Axi-cel was the first CAR T-cell product to gain FDA approval for r/r LBCL after at least two systemic therapies have failed. The ZUMA-1 clinical trial was a single-arm, multicenter, open-label phase I/II trial demonstrating remarkable efficacy of a single infusion of axi-cel (2 × 10 ⁶ CAR T-cells/kg on day 0) following 3 consecutive days of cyclophosphamide (500 mg/m ² ) and fludarabine (30 mg/m ² ) on days -5, -4, and -3. Systemic BT was not allowed with the exception of corticosteroids, as long as they were not administered within a week of leukapheresis and/or administration of axi-cel.

A total of 111 patients were enrolled. Axi-cel was manufactured for 110 and administered to 101 patients (91%). The baseline characteristics were as follows: median age was 58 years (range: 23–76 years), 85% had stage III–IV disease, 48% had a high risk IPI score of ≥3, 69% had received three or more prior therapies, 26% had primary refractory disease, and 53% were refractory to two consecutive lines. This was a poor-risk population expected to have a median overall survival (OS) of 6 months or less with standard-of-care options at the time of enrollment. The histology of participants in the study included diffuse large B-cell lymphoma (DLBCL, 76%), transformed FL (tFL, 16%), or primary mediastinal B-cell lymphoma (PMBCL, 8%) (see Table 26.1 ).

The objective response rate was 82% (95% confidence interval [CI], 73%–89%). Over half (54%) of the patients that received axi-cel achieved a complete response. The median time to response was rapid, 1 month, and the median duration of response was 8.1 months. The median progression-free survival (PFS) was 5.9 months. These early reports were following 15 months of median follow-up. At that time, the median OS had not been reached. With more mature follow-up, the median OS is 25.8 months, far exceeding the expectations for this cohort of patients at the time.

In terms of acute toxicity, cytokine release syndrome (CRS) of any grade occurred in 93% of patients, with 13% experiencing grade ≥3 CRS (per Lee criteria ). All CRS events resolved except for one patient who developed grade 5 hemophagocytic lymphohistiocytosis (HLH). Neurologic events occurred in 64% of patients, with 28% experiencing grade ≥3 neurologic toxicities according to the Common Terminology Criteria for Adverse Events (CTCAE) grading system. All neurologic events resolved except in four patients in which neurologic toxicity was ongoing at the time of death (none of these deaths were related to neurologic toxicity). Eighty percent of patients had grade ≥3 neutropenia. Further, more than half (55%) of patients continued to have cytopenia of any grade past day 30 of CAR T-cell infusion.
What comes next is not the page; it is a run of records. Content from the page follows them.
/-! ### Unparking -/

/-- A parked item whose cause is over is READY again, last of the returned items, and its wait has counted (R225, R234, R238). -/
theorem execItemUnpark_eq (listed : s.item? i.id = some i) (found : s.query? i.query = some q) (named : q.opOf i.op = some (im, o))
    (context : s.op? i.query i.op = some c) (parked : i.st = .parked) (resolved : s.causeOver q o i c i.cause = true)
    (ahead : ¬(q.deadline ≠ 0 ∧ 25 * q.deadline.toNat ≤ (s.time - q.fetched).toNat)) :
    ∃ new p, exec (.itemUnpark i.id) s = .next new ∧ (∀ x, x ∈ new.disp.items → x.id = i.id → x.st = .ready) ∧
      new.disp.returned = s.disp.returned ++ [i.id] ∧ new.query? i.query = some p ∧
      ∀ cause, i.cause = some cause → p.totals = q.totals.set cause.total (q.totals.getD cause.total 0 + 40 * (s.time - i.since)) := by
  have prepared : ((s.query? i.query).bind fun q => (q.opOf i.op).map (q, ·.2)) = some (q, o) := by simp [found, named]
  have counted := s.query?_addTotal i.query ((i.cause.map ParkCause.total).getD 0) (s.time - i.since)
  rw [found] at counted
  have unparks : execItemUnpark i.id s = .next (s.unparkItem i.id ((i.cause.map ParkCause.total).getD 0)) := by
    simp only [execItemUnpark, listed, prepared, context, parked, resolved, beq_self_eq_true, Bool.and_self, if_true]
  rw [exec_itemUnpark, unparks]
  unfold State.unparkItem
  rw [listed]
  dsimp only
  rw [if_pos (by rw [parked]; rfl)]
  refine ⟨_, _, congrArg _ (State.deadlineCheck_of_ahead counted ahead rfl rfl), State.of_mem_modItem fun _ => rfl, rfl, counted, fun cause h => ?_⟩
  rw [h]
  rfl

/-! ### Ending -/

/-- What the end of an item's range on a fixed-function unit leaves (R219). -/
def State.rangeEnded (s : State) (q : Query) (o : OpDesc) (i : Item) (c : OpCtx) : State :=
  let left := ((s.setOp q.tag i.op (c.itemEnded o i)).releaseOutputs q o i.id false).dropItem i
  if o.code = opAggHash ∨ o.code = opAggScalar ∨ o.code = opSketch then left.aggSettle q o i.op else left

theorem State.endRange_of_done (served : s.service r = some (i, q, im, o, c)) (unit : o.code ≠ opCompute)
    (done : s.rangeDone q im o i c = true) : s.endRange r = some (s.rangeEnded q o i c) := by
  simp only [State.endRange, State.rangeEnded, served, unit, done, if_false, if_true, Bool.or_eq_true, decide_eq_true_eq, or_assoc]

theorem execItemEnd_of_done (served : s.service r = some (i, q, im, o, c)) (going : q.st ≠ .stopping) (unit : o.code ≠ opCompute)
    (done : s.rangeDone q im o i c = true) : exec (.itemEnd r) s = .next (s.rangeEnded q o i c) := by
  obtain ⟨runs, found, -, -⟩ := State.service_eq served
  simp only [exec_itemEnd, execItemEnd, runs, found, going, served, unit, State.endRange_of_done served unit done, if_false,
    Option.getD_some]

theorem State.listed_of_running? (runs : s.running? r = some i) : ∃ j ∈ s.disp.items, j.id = i.id :=
  ⟨i, List.mem_of_find?_eq_some (State.running_of_running? runs).2, rfl⟩

theorem execItemEnd_of_stopping (runs : s.running? r = some i) (found : s.query? i.query = some q) (stopping : q.st = .stopping) :
    exec (.itemEnd r) s = .next (s.endStopping r i q) := by
  simp only [exec_itemEnd, execItemEnd, runs, found, stopping, if_true]

/-- An item that ends with its query leaves the Dispatcher and its runner; on a unit nothing else happens (R219). -/
theorem State.endStopping_ends (q : Query) (runs : s.running? r = some i) :
    (∀ x, x ∈ (s.endStopping r i q).disp.items → x.id ≠ i.id) ∧ ((s.endStopping r i q).runner r).running = none ∧
      (r.kind ≠ .ec → s.endStopping r i q = (s.endStall i.id 0).removeItems fun j => j.id == i.id) := by
  have after (u : State) (disp : u.disp = s.disp) : (((u.endStall i.id 0).removeItems fun j => j.id == i.id).runner r).running = none := by
    obtain ⟨runner, ids⟩ := u.endStall_keeps i.id 0
    refine State.removeItems_idle ?_ ?_
    · rw [runner]
      exact (congrArg (fun d : Disp => (AMap.get d.runners r RunnerState.idle).running) disp).trans (State.running_of_running? runs).1
    · obtain ⟨j, mem, id⟩ := State.listed_of_running? runs
      have numbered : i.id ∈ (u.endStall i.id 0).disp.items.map (·.id) := by
        rw [ids, disp]; exact List.mem_map.mpr ⟨j, mem, id⟩
      exact List.mem_map.mp numbered
  unfold State.endStopping
  dsimp only
  refine ⟨State.removeItems_gone _ _, ?_, fun unit => by rw [if_neg unit]⟩
  split
  · exact after _ rfl
  · exact after _ rfl

end Runs

/-! ### A blocked quota -/

/-- Of two queries the one fetched later. -/
def laterQuery (b : Option Query) (q : Query) : Option Query :=
  match b with
  | none => some q
  | some p => if p.no < q.no then some q else some p

/-- The query fetched last of a list is what the choice among them ends with. -/
theorem foldl_laterQuery {q : Query} (l : List Query) (last : ∀ p, p ∈ l → p.no ≤ q.no ∧ (p.no = q.no → p = q)) (b : Option Query)
    (before : b = some q ∨ q ∈ l ∧ ∀ p, b = some p → p.no < q.no) : l.foldl laterQuery b = some q := by
  induction l generalizing b with
  | nil => exact before.resolve_right fun h => absurd h.1 List.not_mem_nil
  | cons p rest ih =>
    obtain ⟨least, same⟩ := last p List.mem_cons_self
    refine ih (fun x mem => last x (List.mem_cons_of_mem _ mem)) _ ?_
    rcases before with rfl | ⟨mem, lower⟩
    · exact .inl (if_neg (Nat.not_lt.mpr least))
    · by_cases h : p = q
      · subst h
        refine .inl ?_
        cases b with
        | none => rfl
        | some x => exact if_pos (lower x rfl)
      · have below : p.no < q.no := Nat.lt_of_le_of_ne least (mt same h)
        refine .inr ⟨(List.mem_cons.mp mem).resolve_left (Ne.symm h), fun x hx => ?_⟩
        cases b with
        | none => cases hx; exact below
        | some y =>
          have either : (if y.no < p.no then some p else some y) = some x := hx
          split at either <;> cases either
          · exact below
          · exact lower _ rfl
Overall, the robust response in ZUMA-1 set the precedent for the FDA approval of subsequent CAR T-cell therapies for various NHLs. The major questions remaining following this landmark trial were the durability of efficacy, application of additional treatment during the waiting period (BT) to avoid death or progression precluding cell infusion, and whether the eligibility criteria of this trial accurately captured all patients that could benefit from cellular therapy. Specifically, the outcomes of older patients, high-risk patient populations including those with secondary central nervous system (CNS) involvement, and more diverse B-cell histologic subgroups. The logistics surrounding cellular therapy and the requirement for referrals to highly specialized tertiary centers left skeptics questioning whether this therapy would be available to the 40% of patients with r/r LBCL in desperate need for novel therapy. Can you reproduce the promising results of this phase II study outside the tightly controlled environment of a small prospective study? Real-world evidence was desperately needed to address these valid concerns. In a later section, will explore clinical outcomes with commercial CAR T-cell therapy including description of patient demographics, safety, and efficacy outcomes.

JULIET: Tisa-Cel for Relapsed/Refractory Large B-Cell Lymphoma

Tisa-cel has a 4-1BB intracellular costimulatory domain, which has shown to result in longer persistence in mouse models. Tisa-cel was the first CAR T-cell product to demonstrate efficacy in malignancy, achieving high and durable responses in children and young adults with r/r acute lymphoblastic leukemia (ALL), with a manageable safety profile. This set a milestone for CAR T-cell therapy overall, and tisa-cel was investigated for r/r LBCL in the subsequent single-arm phase II, open-label, international JULIET trial. The JULIET trial established the feasibility of a global cellular therapy trial.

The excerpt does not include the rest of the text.